### Problem
The answer should consist solely of the lines from the first one below through the line containing "def State.nextTick (s", copied exactly.

### Data for this task
-- ==== Sys2Proof/Machine/Cycle.lean ====
section
/-!
DEFINITION. The positioning cycle (01_one_cycle R17 to R27): the tick and what it does, the projection phase, the
estimator's start and publication, the assignment's launch, starting and stopping the cycle.
-/
namespace Sys2Proof.Machine

/-! The tick. -/

/-- The next tick (R17). -/
def State.nextTick (s : State) : Nat := if s.now % s.tDp = 0 && s.now ≠ s.t0 then s.now else nextMultiple s.now s.tDp

/-- Show the tick: SYS_CYC_NUM and the stamp of SYS_CYC_T0L (R17). -/
def State.showTick (s : State) : State :=
  let now := s.now
  let s := { s with time := { s.time with t0 := now } }
  (s.setWord R.SYS_CYC_NUM (BitVec.ofNat 32 (now / s.tDp))).setWord R.SYS_CYC_T0L (BitVec.ofNat 32 now)

/-- A committed proposal's bias values take effect at the snap, together with its descriptors (R81). -/
def State.takeProposal (s : State) : State :=
  let x := s.surv.due.foldl (fun x e =>
    (e.2.zipIdx).foldl (fun x b => if b.2 < (s.biasOf e.1).2 then modAt ((s.biasOf e.1).1 + b.2) (fun _ => b.1) x else x) x) s.est.x
  { s.modEst fun e => { e with x := x } with surv := { s.surv with due := [] } }

/-- What the snap keeps of the cycle before: the position it published (R84), and the tracks' body positions only if they are
those of the snap before (R78). -/
def State.keepPrev (s : State) (prev : Nat) : State :=
  let co := s.vec [R.FE_OUT_EST 0, R.FE_OUT_EST 1]
  s.modEst fun e => { e with pubPrev := if e.published then some co else none, fixPrev := if e.fixAt = prev then e.fixPrev else [] }

/-- The snap (R38): every stream is latched and judged, marked descriptors are copied, a new stake becomes the origin, the
estimator takes its held values and the quality is judged, the tracker's mode is set, every envelope is latched. -/
def State.snap (s : State) (prev : Nat) : State :=
  let t0 := s.now
  let s := if s.ha.resume then (s.trkAssign 4).modHa fun h => { h with resume := false } else s
  let s := s.keepPrev prev
  let s := streamIds.foldl (fun t n => t.latch n (stampOf t0) (stampOf prev)) s
  let s := streamIds.foldl (fun t n => t.evalStream n (stampOf t0)) s
  let s := s.copyDescriptors.takeProposal.stakeTranslate
  let s := ((s.estSnap t0).trackerSnap).survSnap
  s.modAlc fun a => { a with envSnap := a.records, envAt := t0 }

/-- The tick (R17, R19, R26, R145, R147, R194, R390). None comes while no persona is in effect (R3). -/
def State.cycleTick (s : State) : State :=
  if !s.domOn 11 || !s.matched then s
  else
    let prev := s.t0
    let s := ((s.advanceTo s.nextTick).showTick).pmu 2
    let s := s.ckAbandon.endSeizing
    let s := if s.flag F.PMU_CTL_SNAP_TICK then s.pmuSnap else s
    let s := s.cpSkExpire
    let s := s.modAlc fun a => { a with launched := false, sent := [], rep := false, accNow := false, envDone := false, staged := [], stagedOk := false }
    let work := s.run && (s.drives || s.isHead)
    let s := { s with cyc := if work then 1 else 0 }
    let s := if work && s.drives && s.domOn 7 then s.snap prev else s
    let s := if s.isMaster || s.get F.ZAL_TREE_LEVEL = 0 then s else s.sendCap s.limitsRec
    let s := if s.isHead && !s.run then s.publishEnvNow else s
    s.showCk

/-- CYCLE_TICK (R17). -/
def execCycleTick (s : State) : Host.Outcome State Fault Refusal := s.ends s.cycleTick

/-- CHECKPOINT_ABANDON: the tick that finds a checkpoint not complete (R26). -/
def execCheckpointAbandon (s : State) : Host.Outcome State Fault Refusal :=
  s.ends (
    match s.ha.ckSend with
    | none => s
    | some c => if s.nextTick < c.till then s.cycleTick else s)

/-- FIRST_CYCLE: the tick that ends a seizure, at or after t_d + 50 µs (R194). -/
def execFirstCycle (s : State) : Host.Outcome State Fault Refusal :=
  s.ends (if s.haState = 1 && decide (s.ha.tdAt + 50000 ≤ s.nextTick) then s.cycleTick else s)

/-- DR_EXPIRE: the tick whose snap finds DR past DR_MAX as that snap takes it, where Q2 becomes Q3 or Q4 (R74). -/
def execDrExpire (s : State) : Host.Outcome State Fault Refusal :=
  s.ends (
    match s.est.drAt with
    | some a =>
      let d := max 1 ((s.commitShadow [R.FE_DRCFG]).get F.FE_DRCFG_DR_MAX) * 1000000000
      if s.get F.FE_EST_STAT_QUAL = 2 && decide (d < s.nextTick - a) then s.cycleTick else s
    | none => s)

/-- QUALITY_UPGRADE: the tick whose snap is the QUP_N-th with a better condition (R74). -/
def execQualityUpgrade (s : State) : Host.Outcome State Fault Refusal :=
  s.ends (if s.est.cond < s.get F.FE_EST_STAT_QUAL && s.est.upCnt + 1 = max 1 ((s.commitShadow [R.FE_DRCFG]).get F.FE_DRCFG_QUP_N) then s.cycleTick else s)

/-- SYS_CYC_T0L_READ: the read latches the upper bits of the tick's stamp. -/
def State.readT0 (s : State) : State := s.setWord R.SYS_CYC_T0H (BitVec.ofNat 32 (s.t0 / 2 ^ 32 % 2 ^ 16))

/-- SYS_CYC_T0L_READ. -/
def execSysCycT0lRead (s : State) : Host.Outcome State Fault Refusal := s.ends (s.inDomain 1 State.readT0)

/-! Phases. -/

/-- PROJECTION_PHASE: the batch starts as one C1 job (R19, R60). -/
def execProjectionPhase (s : State) : Host.Outcome State Fault Refusal :=
  s.ends (if s.cyc = 1 && s.estOn then
      let s := { s.advanceTo s.atProj with cyc := 2 }
      (s.modEst fun e => { e with projDone := false }).submitInternal (internalJob 7 6 1 0 0 (some (stampOf s.atEst)) 1 none .empty)
    else s)

/-- Does a unit's job wait, run or stand suspended? -/
def State.unitBusy (s : State) (u : Nat) : Bool :=
  s.jobs.jobs.any (fun j => j.unit == u) || s.jobs.held.any fun h => match h with
    | .port j => j.unit == u
    | .bus _ _ => false

/-- ESTIMATOR_START: at PH_EST, or when batch and tracker pass are done if that is later, the time update starts (R60, R67,
R92). -/
def execEstimatorStart (s : State) : Host.Outcome State Fault Refusal :=
  s.ends (if s.cyc = 3 && s.estOn && !s.unitBusy 2 then
      { (s.advanceTo s.atEst).estStart with cyc := 4 } else s)

/-- Updates not completed at PH_SK are aborted (R21); so are those of a cycle whose batch or tracker pass left no time to begin
them (log entry 153). -/
def State.estCut (s : State) : State :=
  let unbegun := decide (s.cyc ≤ 3) && s.est.inited && !s.flag F.FE_EST_STAT_MDL_BAD
  if !s.est.running && !unbegun then s
  else
    let s := (s.jobs.jobs.filter fun j => j.unit == 1).foldl (fun t j => t.endJob j 5 2) s
    let s := (s.modEst fun e => { e with running := false, timeUpd := false, todo := [] }).bump F.SYS_CYC_CNT_EST_SHORT_CNT
    if s.flag F.SYS_CYC_STAT_EST_SHORT then s else (s.setFlag F.SYS_CYC_STAT_EST_SHORT true).event 16 s.cycNum .crumb

/-- The publication at PH_SK, and the safety core's evaluation of it (R21, R213). -/
def State.estimatePublish (s : State) : State :=
  if 1 ≤ s.cyc && s.cyc ≤ 4 && s.estOn then { (s.advanceTo s.atSk).estCut.publish.speEval with cyc := 5 } else s

/-- ESTIMATE_PUBLISH (R21). -/
def execEstimatePublish (s : State) : Host.Outcome State Fault Refusal := s.ends s.estimatePublish

/-- SPE_TRIP: the publication whose evaluation withdraws authority (R213). -/
def execSpeTrip (s : State) : Host.Outcome State Fault Refusal :=
  s.ends (if s.kzState ≠ 3 && s.estimatePublish.kzState = 3 then s.estimatePublish else s)

/-- ASSIGN_LAUNCH: at PH_CKPT the assignment whose returns were gathered in this cycle is launched (R89). -/
def execAssignLaunch (s : State) : Host.Outcome State Fault Refusal :=
  s.ends (if s.estOn && s.trk.asReady then
      let s := s.advanceTo s.atCkpt
      let (rows, costs) := s.buildCosts
      let s := s.modTrk fun t => { t with asReady := false, rows := rows }
      let dl := s.t0 + s.tDp - s.get F.TRK_DL_GUARD_US * 1000
      let j := internalJob 3 5 2 rows.length s.trk.cols.length (some (stampOf dl)) 65535 none
        (.assign costs (rows.map fun _ => gateOf (s.get F.TRK_CTRL_RGATE)))
      s.submitInternal { j with conv := 1, tol := k64 1 1000000000 }
    else s)

/-! Starting and stopping (R27, R63, R75, R88, R130). -/

/-- The registers held while the cycle runs. -/
def cycHeld : List Nat := [R.SYS_CYC_PERIOD, R.SYS_CYC_PHA, R.SYS_CYC_PHB, R.SYS_CYC_PHC, R.SYS_CYC_DLQP]

/-- The lowest condition of R27 that fails, 0 for none. -/
def State.cycCheck (s : State) : Nat :=
  let p := s.get F.SYS_CYC_PERIOD_PERIOD_US
  let proj := s.get F.SYS_CYC_PHA_PH_PROJ
  let est := s.get F.SYS_CYC_PHA_PH_EST
  let sk := s.get F.SYS_CYC_PHB_PH_SK
  let qp := s.get F.SYS_CYC_PHB_PH_QP
  let la := s.get F.SYS_CYC_PHC_PH_LAUNCH
  let ck := s.get F.SYS_CYC_PHC_PH_CKPT
  if p < 5000 || 100000 < p then 1
  else if !(proj < est && est < sk && sk < qp && qp < la && la < ck && ck ≤ 9999) then 2
  else if s.phase la < s.phase qp + (s.get F.SYS_CYC_DLQP_DL_QP + 100) * 1000 then 3
  else if p * 1000 < s.phase ck + 2200000 then 4
  else if p * 1000 < s.phase la + 2200000 then 5
  else 0

/-- NBIAS and SURV are taken from their held copy at the 0 to 1 write of RUN. -/
def State.takeNbias (s : State) : State :=
  streamIds.foldl (fun t n =>
    (t.set (F.FE_MN_CFG_NBIAS n) (t.getSh (F.FE_MN_CFG_NBIAS n))).set (F.FE_MN_CFG_SURV n) (t.getSh (F.FE_MN_CFG_SURV n))) s

/-- A 0 to 1 write of RUN: held values take effect, the configuration is checked, and if it passes the cycle starts at the
next tick, with the bias states granted, the estimator not initialised and the tracker in ASSIGN mode. -/
def State.runStart (s : State) : State :=
  let s := s.commitShadow cycHeld
  let why := s.cycCheck
  let s := (s.setFlag F.SYS_CYC_CTRL_CFGERR (why != 0)).set F.SYS_CYC_CTRL_CFGWHY why
  if why ≠ 0 then s
  else
    let s := s.setFlag F.SYS_CYC_CTRL_RUN true
    let s := if s.domOn 7 then
        ((s.takeNbias.assignBiases.estReset).trkAssign 1).modEst fun e => { e with published := false, org := none } else s
    { s.modAlc fun a => { a with misses := 0 } with cyc := 0 }

/-- The device as a whole is in DOZE: all ten processors are, RUN is 0 and no job is in flight (R359). -/
def State.deviceDoze (s : State) : Bool := !s.run && s.jobs.jobs.isEmpty && (List.range 10).all fun x => (s.proc x).doze

/-- A device in DOZE wakes, on RUN 0 to 1 (R360): its service and safety processors; an engine goes on as R359 has it. -/
def State.deviceWake (s : State) : State := if s.deviceDoze then (s.setDoze 0 false).setDoze 1 false else s

/-- RUN goes to 0: the internal units' jobs end and the cycle stops (R130). -/
def State.runStop (s : State) : State :=
  let s := (s.setFlag F.SYS_CYC_CTRL_RUN false).stopInternal
  let s := s.modEst fun e => { e with running := false, timeUpd := false, todo := [] }
  let s := s.modAlc fun a => { a with running := false, staged := [], stagedOk := false, qp := none }
  { s.modTrk fun t => { t with asReady := false, rows := [], cols := [] } with cyc := 0 }

/-- A write of SYS_CYC_CTRL. Without a persona in effect RUN does not start (R3; log entry 80). -/
def cycCtrlWrite (s : State) (d : Dom) (v : Word) : State × CpSt :=
  s.writeGuard d R.SYS_CYC_CTRL fun s =>
    let s := s.set F.SYS_CYC_CTRL_MISS_MAX (F.SYS_CYC_CTRL_MISS_MAX.of v)
    if v.getLsbD 0 && !s.run then (if s.matched then (s.deviceWake.runStart, .ok) else (s, .notNow))
    else if !v.getLsbD 0 && s.run then (s.runStop, .ok)
    else (s, .ok)

/-- A write of a register held while RUN is 1 (R27). -/
def cycHeldWrite (s : State) (d : Dom) (a : Nat) (v : Word) : State × CpSt :=
  let r := s.shadowWrite d a v
  (if r.1.run || r.2 ≠ .ok then r.1 else r.1.setWord a (r.1.shWord a), r.2)

/-- A write of FE_MN_CFG: NBIAS and SURV are held for the next start. -/
def mnCfgWrite (s : State) (d : Dom) (n : Nat) (v : Word) : State × CpSt := s.shadowWrite d (R.FE_MN_CFG n) v

/-- RUN_START: a write of SYS_CYC_CTRL with RUN 1, its other fields unchanged (R27). -/
def execRunStart (d : Dom) (s : State) : Host.Outcome State Fault Refusal :=
  s.ends (cycCtrlWrite s d (s.word R.SYS_CYC_CTRL ||| 1#32)).1

/-- RUN_STOP: a write of SYS_CYC_CTRL with RUN 0, its other fields unchanged (R130). -/
def execRunStop (d : Dom) (s : State) : Host.Outcome State Fault Refusal :=
  s.ends (cycCtrlWrite s d (s.word R.SYS_CYC_CTRL &&& 0xFFFFFFFE#32)).1

end Sys2Proof.Machine
end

### Exercise solution
-- ==== Sys2Proof/Machine/Cycle.lean ====
section
/-!
DEFINITION. The positioning cycle (01_one_cycle R17 to R27): the tick and what it does, the projection phase, the
estimator's start and publication, the assignment's launch, starting and stopping the cycle.
-/
namespace Sys2Proof.Machine

/-! The tick. -/

/-- The next tick (R17). -/
def State.nextTick (s : State) : Nat := if s.now % s.tDp = 0 && s.now ≠ s.t0 then s.now else nextMultiple s.now s.tDp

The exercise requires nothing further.